▸ **Supplied data**
theorem failItems_frame {i : Island} {a0 b : Block} {ps : List Piece} (hp : [.disc, .garnet, .jade, .spinel, .opal, .posts, .onyx, .agate, .evr, .topaz, .ch, .trace, .out] ⊆ ps)
    (h0 : onlyChanges ps a0 b) : onlyChanges ps a0 (failItems i b) := by
  refine onlyChanges_step ?_ hp h0
  unfold failItems
  repeat' (first
    | with_reducible assumption
    | with_reducible exact onlyChanges_refl _ _
    | with_reducible refine failHeld_frame (by decide) ?_
    | with_reducible refine failTransfers_frame (by decide) ?_
    | with_reducible refine failGarnet_frame (by decide) ?_
    | with_reducible refine failDescs_frame (by decide) ?_
    | with_reducible refine Block.modOnyx_frame (by decide) ?_
    | with_reducible refine Block.modSpinel_frame (by decide) ?_
    | with_reducible refine Block.modJade_frame (by decide) ?_
    | with_reducible refine Block.modGarnet_frame (by decide) ?_
    | (with_reducible refine onlyChanges_foldl ?_ ?_; intro x y hx)
    | (extract_lets +onlyGivenNames x; refine imp_app (p := onlyChanges _ _ x) ?_ (fun hx => ?_); rotate_left; clear_value x; rotate_right)
    | extract_lets +onlyGivenNames x
    | split
    | dsimp only
    | subst x
    | (intro x))

theorem failStopIsland_frame {i : Island} {dead : Bool} {a0 b : Block} {ps : List Piece} (hp : [.disc, .garnet, .jade, .spinel, .opal, .posts, .onyx, .agate, .evr, .topaz, .ch, .trace, .out] ⊆ ps)
    (h0 : onlyChanges ps a0 b) : onlyChanges ps a0 (failStopIsland i dead b) := by
  refine onlyChanges_step ?_ hp h0
  unfold failStopIsland
  repeat' (first
    | with_reducible assumption
    | with_reducible exact onlyChanges_refl _ _
    | with_reducible refine failItems_frame (by decide) ?_
    | with_reducible refine endTakeFault_frame (by decide) ?_
    | with_reducible refine logFault_frame (by decide) ?_
    | with_reducible refine postIslandFault_frame (by decide) ?_
    | with_reducible refine settleFaultPin_frame (by decide) ?_
    | with_reducible refine Block.modIsl_frame (by decide) ?_
    | (with_reducible refine onlyChanges_foldl ?_ ?_; intro x y hx)
    | (extract_lets +onlyGivenNames x; refine imp_app (p := onlyChanges _ _ x) ?_ (fun hx => ?_); rotate_left; clear_value x; rotate_right)
    | extract_lets +onlyGivenNames x
    | split
    | dsimp only
    | subst x
    | (intro x))

theorem sendShutdown_frame {a0 b : Block} {ps : List Piece} (hp : [.topaz, .ch, .trace] ⊆ ps)
    (h0 : onlyChanges ps a0 b) : onlyChanges ps a0 (sendShutdown b) := by
  refine onlyChanges_step ?_ hp h0
  unfold sendShutdown
  repeat' (first
    | with_reducible assumption
    | with_reducible exact onlyChanges_refl _ _
    | with_reducible refine Block.modCh_frame (by decide) ?_
    | with_reducible refine Block.modTopaz_frame (by decide) ?_
    | (with_reducible refine onlyChanges_foldl ?_ ?_; intro x y hx)
    | (extract_lets +onlyGivenNames x; refine imp_app (p := onlyChanges _ _ x) ?_ (fun hx => ?_); rotate_left; clear_value x; rotate_right)
    | extract_lets +onlyGivenNames x
    | split
    | dsimp only
    | subst x
    | (intro x))

theorem fatalFault_frame {i : Island} {a0 b : Block} {ps : List Piece} (hp : [.disc, .garnet, .opal, .posts, .evr, .topaz, .ch, .trace, .out] ⊆ ps)
    (h0 : onlyChanges ps a0 b) : onlyChanges ps a0 (fatalFault i b) := by
  refine onlyChanges_step ?_ hp h0
  unfold fatalFault
  repeat' (first
    | with_reducible assumption
    | with_reducible exact onlyChanges_refl _ _
    | with_reducible refine sendShutdown_frame (by decide) ?_
    | with_reducible refine failGarnet_frame (by decide) ?_
    | with_reducible refine logFault_frame (by decide) ?_
    | with_reducible refine postIslandFault_frame (by decide) ?_
    | with_reducible refine settleFaultPin_frame (by decide) ?_
    | with_reducible refine Block.modIsl_frame (by decide) ?_
    | with_reducible refine Block.modTopaz_frame (by decide) ?_
    | with_reducible refine Block.modGarnet_frame (by decide) ?_
    | (with_reducible refine onlyChanges_foldl ?_ ?_; intro x y hx)
    | (extract_lets +onlyGivenNames x; refine imp_app (p := onlyChanges _ _ x) ?_ (fun hx => ?_); rotate_left; clear_value x; rotate_right)
    | extract_lets +onlyGivenNames x
    | split
    | dsimp only
    | subst x
    | (intro x))

theorem islandDetects_frame {i : Island} {c : FaultClass} {a0 b : Block} {ps : List Piece} (hp : [.disc, .garnet, .jade, .spinel, .opal, .posts, .onyx, .agate, .evr, .topaz, .ch, .trace, .out] ⊆ ps)
    (h0 : onlyChanges ps a0 b) : onlyChanges ps a0 (islandDetects i c b) := by
  refine onlyChanges_step ?_ hp h0
  unfold islandDetects
  repeat' (first
    | with_reducible assumption
    | with_reducible exact onlyChanges_refl _ _
    | with_reducible refine fatalFault_frame (by decide) ?_
    | with_reducible refine failStopIsland_frame (by decide) ?_
    | with_reducible refine Block.modIsl_frame (by decide) ?_
    | (with_reducible refine onlyChanges_foldl ?_ ?_; intro x y hx)
    | (extract_lets +onlyGivenNames x; refine imp_app (p := onlyChanges _ _ x) ?_ (fun hx => ?_); rotate_left; clear_value x; rotate_right)
    | extract_lets +onlyGivenNames x
    | split
    | dsimp only
    | subst x
    | (intro x))

theorem islandFault_frame {i : Island} {c : FaultClass} {a0 b : Block} {ps : List Piece} (hp : [.disc, .garnet, .jade, .spinel, .opal, .posts, .onyx, .agate, .evr, .topaz, .ch, .trace, .out] ⊆ ps)
    (h0 : onlyChanges ps a0 b) : onlyChanges ps a0 (islandFault i c b) := by
  refine onlyChanges_step ?_ hp h0
  unfold islandFault
  repeat' (first
    | with_reducible assumption
    | with_reducible exact onlyChanges_refl _ _
    | with_reducible refine islandDetects_frame (by decide) ?_
    | with_reducible refine eccCount_frame (by decide) ?_
    | (with_reducible refine onlyChanges_foldl ?_ ?_; intro x y hx)
    | (extract_lets +onlyGivenNames x; refine imp_app (p := onlyChanges _ _ x) ?_ (fun hx => ?_); rotate_left; clear_value x; rotate_right)
    | extract_lets +onlyGivenNames x
    | split
    | dsimp only
    | subst x
    | (intro x))

theorem stall_frame {i : Island} {since : Nat} {a0 b : Block} {ps : List Piece} (hp : [.quartz, .disc, .garnet, .jade, .spinel, .opal, .posts, .onyx, .agate, .evr, .topaz, .ch, .trace, .out] ⊆ ps)
    (h0 : onlyChanges ps a0 b) : onlyChanges ps a0 (stall i since b) := by
  refine onlyChanges_step ?_ hp h0
  unfold stall
  repeat' (first
    | with_reducible assumption
    | with_reducible exact onlyChanges_refl _ _
    | with_reducible refine islandDetects_frame (by decide) ?_
    | with_reducible refine Block.advance_frame (by decide) ?_
    | (with_reducible refine onlyChanges_foldl ?_ ?_; intro x y hx)
    | (extract_lets +onlyGivenNames x; refine imp_app (p := onlyChanges _ _ x) ?_ (fun hx => ?_); rotate_left; clear_value x; rotate_right)
    | extract_lets +onlyGivenNames x
    | split
    | dsimp only
    | subst x
    | (intro x))

theorem passCadence_frame {m : CadMsg} {a0 b : Block} {ps : List Piece} (hp : [.garnet] ⊆ ps)
    (h0 : onlyChanges ps a0 b) : onlyChanges ps a0 (passCadence m b) := by
  refine onlyChanges_step ?_ hp h0
  unfold passCadence
  repeat' (first
    | with_reducible assumption
    | with_reducible exact onlyChanges_refl _ _
    | with_reducible refine Block.modGarnet_frame (by decide) ?_
    | (with_reducible refine onlyChanges_foldl ?_ ?_; intro x y hx)
    | (extract_lets +onlyGivenNames x; refine imp_app (p := onlyChanges _ _ x) ?_ (fun hx => ?_); rotate_left; clear_value x; rotate_right)
    | extract_lets +onlyGivenNames x
    | split
    | dsimp only
    | subst x
    | (intro x))

theorem passAll_frame {a0 b : Block} {ps : List Piece} (hp : [.garnet, .ch, .trace] ⊆ ps)
    (h0 : onlyChanges ps a0 b) : onlyChanges ps a0 (passAll b) := by
  refine onlyChanges_step ?_ hp h0
  unfold passAll
  repeat' (first
    | with_reducible assumption
    | with_reducible exact onlyChanges_refl _ _
    | with_reducible refine passCadence_frame (by decide) ?_
    | with_reducible refine Block.modCh_frame (by decide) ?_
    | (with_reducible refine onlyChanges_foldl ?_ ?_; intro x y hx)
    | (extract_lets +onlyGivenNames x; refine imp_app (p := onlyChanges _ _ x) ?_ (fun hx => ?_); rotate_left; clear_value x; rotate_right)
    | extract_lets +onlyGivenNames x
    | split
    | dsimp only
    | subst x
    | (intro x))

theorem clearWork_frame {i : Island} {a0 b : Block} {ps : List Piece} (hp : [.disc, .garnet, .jade, .spinel, .opal, .posts, .onyx, .agate, .evr, .topaz, .ch, .trace, .out] ⊆ ps)
    (h0 : onlyChanges ps a0 b) : onlyChanges ps a0 (clearWork i b) := by
  refine onlyChanges_step ?_ hp h0
  unfold clearWork
  repeat' (first
    | with_reducible assumption
    | with_reducible exact onlyChanges_refl _ _
    | with_reducible refine passAll_frame (by decide) ?_
    | with_reducible refine failTransfers_frame (by decide) ?_
    | with_reducible refine failGarnet_frame (by decide) ?_
    | with_reducible refine Block.modOut_frame (by decide) ?_
    | with_reducible refine Block.modCh_frame (by decide) ?_
    | with_reducible refine Block.modAgate_frame (by decide) ?_
    | with_reducible refine Block.modOnyx_frame (by decide) ?_
    | with_reducible refine Block.modOpal_frame (by decide) ?_
    | with_reducible refine Block.modSpinel_frame (by decide) ?_
    | with_reducible refine Block.modJade_frame (by decide) ?_
    | with_reducible refine Block.modGarnet_frame (by decide) ?_
    | (with_reducible refine onlyChanges_foldl ?_ ?_; intro x y hx)
    | (extract_lets +onlyGivenNames x; refine imp_app (p := onlyChanges _ _ x) ?_ (fun hx => ?_); rotate_left; clear_value x; rotate_right)
    | extract_lets +onlyGivenNames x
    | split
    | dsimp only
    | subst x
    | (intro x))

theorem loseConfig_frame {i : Island} {a0 b : Block} {ps : List Piece} (hp : [.garnet, .jade, .spinel, .opal, .posts, .onyx, .agate, .evr, .topaz, .dram, .ch, .trace, .regs, .out] ⊆ ps)
    (h0 : onlyChanges ps a0 b) : onlyChanges ps a0 (loseConfig i b) := by
  refine onlyChanges_step ?_ hp h0
  unfold loseConfig
  repeat' (first
    | with_reducible assumption
    | with_reducible exact onlyChanges_refl _ _
    | with_reducible refine failDescs_frame (by decide) ?_
    | with_reducible refine Block.modTopaz_frame (by decide) ?_
    | with_reducible refine Block.modAgate_frame (by decide) ?_
    | with_reducible refine Block.modOnyx_frame (by decide) ?_
    | with_reducible refine Block.modOpal_frame (by decide) ?_
    | with_reducible refine Block.modSpinel_frame (by decide) ?_
    | with_reducible refine Block.modJade_frame (by decide) ?_
    | with_reducible refine Block.modGarnet_frame (by decide) ?_
    | (with_reducible refine onlyChanges_foldl ?_ ?_; intro x y hx)
    | (extract_lets +onlyGivenNames x; refine imp_app (p := onlyChanges _ _ x) ?_ (fun hx => ?_); rotate_left; clear_value x; rotate_right)
    | extract_lets +onlyGivenNames x
    | split
    | dsimp only
    | with_reducible refine upd_regs_frame (by decide) ?_
    | subst x
    | (intro x))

▸ **What is being asked**
Taking the material above, say how many lines have "FaultClass" in them, and give no other output.

▸ **Answer to the problem**
2